Logistic Regression vs Basic Neural Network 
 - neural network using a sigmoid activation function is essentially a logistic regression model
 

In [10]:
#imports 
from sklearn.model_selection import train_test_split
from sklearn.preprocessing import StandardScaler
from sklearn.linear_model import LogisticRegression
from sklearn.metrics import accuracy_score
import pandas as pd
import numpy as np  
import tensorflow as tf
from path import Path

In [2]:
#load dataset
file_path = Path("../Resources/diabetes.csv")
diabetes_df = pd.read_csv(file_path)
diabetes_df.head()

Unnamed: 0,Pregnancies,Glucose,BloodPressure,SkinThickness,Insulin,BMI,DiabetesPedigreeFunction,Age,Outcome
0,6,148,72,35,0,33.6,0.627,50,1
1,1,85,66,29,0,26.6,0.351,31,0
2,8,183,64,0,0,23.3,0.672,32,1
3,1,89,66,23,94,28.1,0.167,21,0
4,0,137,40,35,168,43.1,2.288,33,1


Data needs to be standardized for basic neural network, no preprocessing required for the logistic regression.
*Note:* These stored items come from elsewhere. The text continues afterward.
/-! ### errCorr -/

@[simp] theorem errCorr_latches (pg : Nat) : (s.errCorr pg).latches = s.latches := by rw [onlyRegs_errCorr s pg]
@[simp] theorem errCorr_mem (pg : Nat) : (s.errCorr pg).mem = s.mem := by rw [onlyRegs_errCorr s pg]
@[simp] theorem errCorr_marks (pg : Nat) : (s.errCorr pg).marks = s.marks := by rw [onlyRegs_errCorr s pg]
@[simp] theorem errCorr_spindles (pg : Nat) : (s.errCorr pg).spindles = s.spindles := by rw [onlyRegs_errCorr s pg]
@[simp] theorem errCorr_mesh (pg : Nat) : (s.errCorr pg).mesh = s.mesh := by rw [onlyRegs_errCorr s pg]
@[simp] theorem errCorr_links (pg : Nat) : (s.errCorr pg).links = s.links := by rw [onlyRegs_errCorr s pg]
@[simp] theorem errCorr_outputs (pg : Nat) : (s.errCorr pg).outputs = s.outputs := by rw [onlyRegs_errCorr s pg]
@[simp] theorem errCorr_maps (pg : Nat) : (s.errCorr pg).maps = s.maps := by rw [onlyRegs_errCorr s pg]
@[simp] theorem errCorr_ringers (pg : Nat) : (s.errCorr pg).ringers = s.ringers := by rw [onlyRegs_errCorr s pg]
@[simp] theorem errCorr_bobbins (pg : Nat) : (s.errCorr pg).bobbins = s.bobbins := by rw [onlyRegs_errCorr s pg]
@[simp] theorem errCorr_chans (pg : Nat) : (s.errCorr pg).chans = s.chans := by rw [onlyRegs_errCorr s pg]
@[simp] theorem errCorr_reels (pg : Nat) : (s.errCorr pg).reels = s.reels := by rw [onlyRegs_errCorr s pg]
@[simp] theorem errCorr_run (pg : Nat) : (s.errCorr pg).run = s.run := by rw [onlyRegs_errCorr s pg]
@[simp] theorem errCorr_hosts (pg : Nat) : (s.errCorr pg).hosts = s.hosts := by rw [onlyRegs_errCorr s pg]
@[simp] theorem errCorr_nirdors (pg : Nat) : (s.errCorr pg).nirdors = s.nirdors := by rw [onlyRegs_errCorr s pg]
@[simp] theorem errCorr_via (pg : Nat) : (s.errCorr pg).via = s.via := by rw [onlyRegs_errCorr s pg]
@[simp] theorem errCorr_relay (pg : Nat) : (s.errCorr pg).relay = s.relay := by rw [onlyRegs_errCorr s pg]
@[simp] theorem errCorr_clocks (pg : Nat) : (s.errCorr pg).clocks = s.clocks := by rw [onlyRegs_errCorr s pg]
@[simp] theorem errCorr_rstSource (pg : Nat) : (s.errCorr pg).rstSource = s.rstSource := by rw [onlyRegs_errCorr s pg]
@[simp] theorem errCorr_start (pg : Nat) : (s.errCorr pg).start = s.start := by rw [onlyRegs_errCorr s pg]
@[simp] theorem errCorr_fuses (pg : Nat) : (s.errCorr pg).fuses = s.fuses := by rw [onlyRegs_errCorr s pg]
@[simp] theorem errCorr_belfry (pg : Nat) : (s.errCorr pg).belfry = s.belfry := by rw [onlyRegs_errCorr s pg]
@[simp] theorem errCorr_power (pg : Nat) : (s.errCorr pg).power = s.power := by rw [onlyRegs_errCorr s pg]
@[simp] theorem errCorr_inputOn (pg : Nat) : (s.errCorr pg).inputOn = s.inputOn := by rw [onlyRegs_errCorr s pg]
@[simp] theorem errCorr_straps (pg : Nat) : (s.errCorr pg).straps = s.straps := by rw [onlyRegs_errCorr s pg]
@[simp] theorem errCorr_out (pg : Nat) : (s.errCorr pg).out = s.out := by rw [onlyRegs_errCorr s pg]
@[simp] theorem errCorr_freeCtr (pg : Nat) : (s.errCorr pg).freeCtr = s.freeCtr := by rw [onlyRegs_errCorr s pg]
@[simp] theorem errCorr_pending (pg : Nat) : (s.errCorr pg).pending = s.pending := by rw [onlyRegs_errCorr s pg]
Need to keep track of scaled and unscaled training dataset. 

In [3]:
#remove diabetes outcome target from data
y = diabetes_df.Outcome
X = diabetes_df.drop(columns="Outcome")

#split datasets into training and testing
X_train, X_test, y_train, y_test = train_test_split(X, y, random_state=42, stratify=y)

In [4]:
#preprocess numerical data for basic neural network

#create standardscaler instance
scaler = StandardScaler()

#fit scaler
X_scaler = scaler.fit(X_train)

#scale the data
X_train_scaled = X_scaler.transform(X_train)
X_test_scaled = X_scaler.transform(X_test)

In [7]:
#define logistic regression model
log_classifier = LogisticRegression(solver="lbfgs", max_iter=200)

#train the model
log_classifier.fit(X_train,y_train)

#evaluate the model
y_pred = log_classifier.predict(X_test)

Logistic Regression model accuracy: 0.729


In [6]:
print(f"Logistic Regression model accuracy: {accuracy_score(y_test,y_pred):.3f}")

Logistic Regression model accuracy: 0.729


In [11]:
#define basic neural network
nn_model = tf.keras.models.Sequential()
nn_model.add(tf.keras.layers.Dense(units=16, activation="relu", input_dim=8))
nn_model.add(tf.keras.layers.Dense(units=1, activation="sigmoid"))

#convert series to arrays 
y_test = np.array(y_test) 
y_train = np.array(y_train)

#compile the sequential model and customize metrics
nn_model.compile(loss="binary_crossentropy", optimizer="adam", metrics=["accuracy"])

#train the model
fit_model = nn_model.fit(X_train_scaled, y_train, epochs=50)

#evaluate the model
model_loss, model_accuracy = nn_model.evaluate(X_test_scaled, y_test, verbose=2)
print(f"Loss: {model_loss}, Accuracy: {model_accuracy}")

Train on 576 samples
Epoch 1/50
Epoch 2/50
Epoch 3/50
Epoch 4/50
Epoch 5/50
Epoch 6/50
Epoch 7/50
Epoch 8/50
Epoch 9/50
Epoch 10/50
Epoch 11/50
Epoch 12/50
Epoch 13/50
Epoch 14/50
Epoch 15/50
Epoch 16/50
Epoch 17/50
Epoch 18/50
Epoch 19/50
Epoch 20/50
Epoch 21/50
Epoch 22/50
Epoch 23/50
Epoch 24/50
Epoch 25/50
Epoch 26/50
Epoch 27/50
Epoch 28/50
Epoch 29/50
Epoch 30/50
Epoch 31/50
Epoch 32/50
Epoch 33/50
Epoch 34/50
Epoch 35/50
Epoch 36/50
Epoch 37/50
Epoch 38/50
Epoch 39/50
Epoch 40/50
Epoch 41/50
Epoch 42/50
Epoch 43/50
Epoch 44/50
Epoch 45/50
Epoch 46/50
Epoch 47/50
Epoch 48/50
Epoch 49/50
Epoch 50/50
192/1 - 0s - loss: 0.4898 - accuracy: 0.7240
Loss: 0.48355482518672943, Accuracy: 0.7239583134651184


after comparing both models predictive accuracy their output is very similar. Logistic regression: 73%. Basic neural network: 72%. neither model reached 80% accuracy because the input data was insufficient, not enough data points and too few features. Both models need further optimization, parameters, structure, and weights. Some features likely need to be removed as they could be causing confusion.